И размером коробочка совсем невелика: восемь на восемь и десять дюймов. И весит каких-то несколько унций. Может, пустая? Или набита тонкой оберточной бумагой?..

Нет. Если потрясти, сразу становится ясно — там, внутри, что-то есть. Что-то такое мягкое, с закругленными краями, возможно, некий предмет, сделанный из ткани.

Смерть явилась в начале вечера, 3 августа 1962 года, и позвонила в звонок дома под номером 12305 по Пятой Хелена-драйв. Отерла вспотевший лоб бейсбольной кепкой. Продолжала нетерпеливо и энергично жевать жвачку. Шагов внутри слышно не было. Но нельзя же оставить этот чертов пакет на ступеньках, надо, чтобы расписались, что посылка доставлена по адресу.

Из-за двери доносился лишь приглушенный шум кондиционера. А может, радио? Небольшой домик в испанском стиле, «гасиенда» всего в один этаж. Стены под необожженный кирпич, лоснящаяся оранжевая черепичная крыша, окна с опущенными жалюзи. На всем следы пыли. Тесный и миниатюрный, точно кукольный домик, самый что ни на есть заурядный, в Брентвуде таких полно. Смерть позвонила еще раз, сильнее нажимая кнопку. На этот раз дверь отворилась.

Из рук Смерти я приняла этот дар. Мне кажется, я знала, что там, в коробке. И от кого. Увидев имя и адрес, рассмеялась, а потом расписалась в получении.

РЕБЕНОК

1932–1938

Поцелуй


Этот фильм я смотрю всю жизнь. Но так ни разу и не досмотрела до конца.

Почти то же самое, если бы она сказала: «Этот фильм и есть моя жизнь!»

Первый раз мать взяла ее в кино, когда ей было всего два или три годика. Впечатление было совершенно ошеломляющее. «Египетский театр» Граумана[5], что на Голливуд-бульвар. Лишь спустя несколько лет научилась она следить за развитием сюжета, но тогда, в первый раз, была просто очарована движением — неустанным, напоминающим рябь на воде, мерцающим движением на огромном экране, высоко над ее головой. Тогда она еще не понимала, что это есть не что иное, как сама вселенная, на которую проецируются бесчисленные безымянные формы жизни.

Сколько раз ребенком, а потом уже девушкой, с трепетом возвращалась она в этот кинотеатр. И несмотря на разницу в названиях, тут же узнавала многих актеров. Потому что в каждом фильме непременно присутствовали Прекрасная Принцесса (обязательно блондинка) и Темный Принц (обязательно брюнет). И целый вихрь самых разнообразных событий то сводил их вместе, то разлучал. Снова сводил и снова разлучал, а фильм тем временем уже близился к концу. Музыка гремела все громче, по нарастающей, и они вот-вот должны были слиться в яростных объятиях.

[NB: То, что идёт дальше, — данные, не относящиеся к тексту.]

/-- What `RD32` does, in one piece: the host is told the value, and only a free one counts (70_reset_and_hazards.md R322). -/
theorem rd32_eq (off : Nat) (s : State) :
    rd32 off s = { s with host := { s.host with
      returned := s.host.returned ++ [.reg (readValue off s)]
      freshReads := if readsFree off s then s.host.freshReads + 1 else s.host.freshReads } } := by
  unfold readValue
  rcases rd32_cases off s with ⟨hf, hr⟩ | ⟨hf, hr⟩ <;> rw [hr, hf] <;> rfl

/-- `CSUM_RES` reads as its field while the engine is idle, and as the next free value otherwise. -/
theorem readsFree_csumRes (s : State) : readsFree 0x18 s = s.busy := Bool.and_true _

/-- Settles O43, action by action. -/
theorem readsReturnTheRegisterAndChangeNothing : Obligations.ReadsReturnTheRegisterAndChangeNothing := by
  refine ⟨readsAsMapped, fun s off _ h4 => ?_, fun s a rest hturn => ?_⟩
  · rw [readsFree_iff, result_offset_iff h4]
  rw [step_of_host_turn hturn]
  refine ⟨?_, ?_, ?_, ?_⟩
  · rintro off rfl hl h4
    refine ⟨rd32 off (s.taken rest), onRegister_of_legal hl h4 _, ?_⟩
    rw [rd32_eq]
    exact ⟨rfl, rfl, rfl, rfl⟩
  · rintro i rfl hi
    exact ⟨rd8 i (s.taken rest), onBuffer_of_lt hi _, rfl, rfl, rfl, rfl⟩
  · rintro rfl
    exact ⟨waitPoll rest s, rfl, rfl, rfl, rfl, rfl⟩
  · rintro i rfl
    refine ⟨putCsumRead i rest s, readValue 0x18 s, rfl, ?_⟩
    rw [putCsumRead, rd32_eq]
    refine ⟨rfl, rfl, rfl, fun he => ?_, fun he => ?_⟩
    · have hf : readsFree 0x18 s = false := (readsFree_csumRes s).trans (State.busy_of_idle he)
      exact ⟨if_neg (Bool.eq_false_iff.1 hf), if_neg (Bool.eq_false_iff.1 hf)⟩
    · have hf : readsFree 0x18 s = true := (readsFree_csumRes s).trans ((State.busy_iff s).2 he)
      exact ⟨if_pos hf, if_pos hf⟩

/-! ## Reset -/

/-- The reset value of each register (10_state.md R21, R67). -/
theorem Reg.value_reset (r : Reg) : r.value State.reset = if r = .pairId then 0x4242 else 0 := by
  cases r <;> rfl

/-- After reset every offset but `PAIR_ID`'s reads 0 (70_reset_and_hazards.md R313). -/
theorem regRead_reset (off : Nat) : regRead off State.reset = if off = 0x14 then 0x4242 else 0 := by
  simp only [← registerAt_pairId, regRead]
  cases registerAt off with
  | none => rfl
  | some r => simp only [Reg.value_reset, Option.some.injEq]

/-- No register tells a machine after the reset event from one after power-on. -/
theorem regRead_resetEvent (off : Nat) (p : Bool) (s : State) : regRead off (s.resetEvent p) = regRead off State.reset := rfl

/-- Settles O48. -/
theorem resetLeavesRegistersZero : Obligations.ResetLeavesRegistersZero :=
  ⟨regRead_reset, rfl, fun s p => ⟨fun off => (regRead_resetEvent off p s).trans (regRead_reset off), rfl⟩, fun _ => rfl⟩

/-! ## An idle machine keeps its results -/

/-- `STATUS`, `CSUM_RES`, the three groups and the engine are as before. -/
structure ResultsKept (s t : State) : Prop where
  engine : t.engine = s.engine
  status : t.status = s.status
  csumRes : t.csumRes = s.csumRes
  ip : t.ip = s.ip
  ic : t.ic = s.ic
  em : t.em = s.em

/-- Taking an action from the script is the host's own affair. -/
theorem ResultsKept.of_taken {rest : List HostAction} {s t : State} (h : ResultsKept (s.taken rest) t) : ResultsKept s t :=
  ⟨h.engine, h.status, h.csumRes, h.ip, h.ic, h.em⟩

theorem rd32_resultsKept (off : Nat) (s : State) : ResultsKept s (rd32 off s) := by
  rw [rd32_eq]; exact ⟨rfl, rfl, rfl, rfl, rfl, rfl⟩

theorem writeReg_resultsKept (off : Nat) (v : Word) (s : State) : ResultsKept s (writeReg off v s) := by
  rcases writeReg_cases off v s with ⟨-, hw⟩ | ⟨-, hw⟩ | ⟨-, hw⟩ | ⟨-, -, -, hw⟩ <;> rw [hw]
    <;> exact ⟨rfl, rfl, rfl, rfl, rfl, rfl⟩

/-- A write to REG that starts no command keeps the results of an idle machine. -/
theorem wr32_resultsKept {off : Nat} {v : Word} {s t : State} (he : s.engine = .idle) (hno : off = 0 → v = 0)
    (ht : wr32 off v s = .next t) : ResultsKept s t := by
  rcases wr32_cases off v s with ⟨hb, -⟩ | ⟨-, -, -, hw⟩ | ⟨-, h0, hv, -⟩ | ⟨-, -, hw⟩
  · exact absurd he ((State.busy_iff s).1 hb)
  · rw [hw] at ht; cases ht; exact ⟨rfl, rfl, rfl, rfl, rfl, rfl⟩
  · exact absurd (hno h0) hv
  · rw [hw] at ht; cases ht; exact writeReg_resultsKept off v s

Но конец далеко не всегда был счастливым. И предсказать его было просто невозможно. Ибо порой один из героев опускался на колени перед смертным одром второго и возвещал о смерти прощальным поцелуем. Даже если он (или она) каким-то образом выживал после смерти возлюбленной, вы понимали, что весь смысл жизни теперь для него потерян.

Потому что жизнь без кино не имела никакого смысла.

А кино просто не могло существовать без темного зала кинотеатра.

Однако как все же досадно так и не увидеть, чем же закончится фильм.

Потому что вечно что-то мешало. То в зале поднимался шум и зажигался свет. Громко верещала пожарная сирена (но без огня? был ли огонь? однажды показалось, она определенно улавливает запах дыма), и всех просили покинуть зал. Или же она куда-то опаздывала, и приходилось уйти, так и не досмотрев до конца; или же просто засыпала в кресле, пропускала конец и просыпалась, рассеянно щурясь от яркого света, а незнакомые люди вокруг вставали с мест и начинали выходить.

Как, уже кончилось? Это конец? Но как и чем это могло закончиться?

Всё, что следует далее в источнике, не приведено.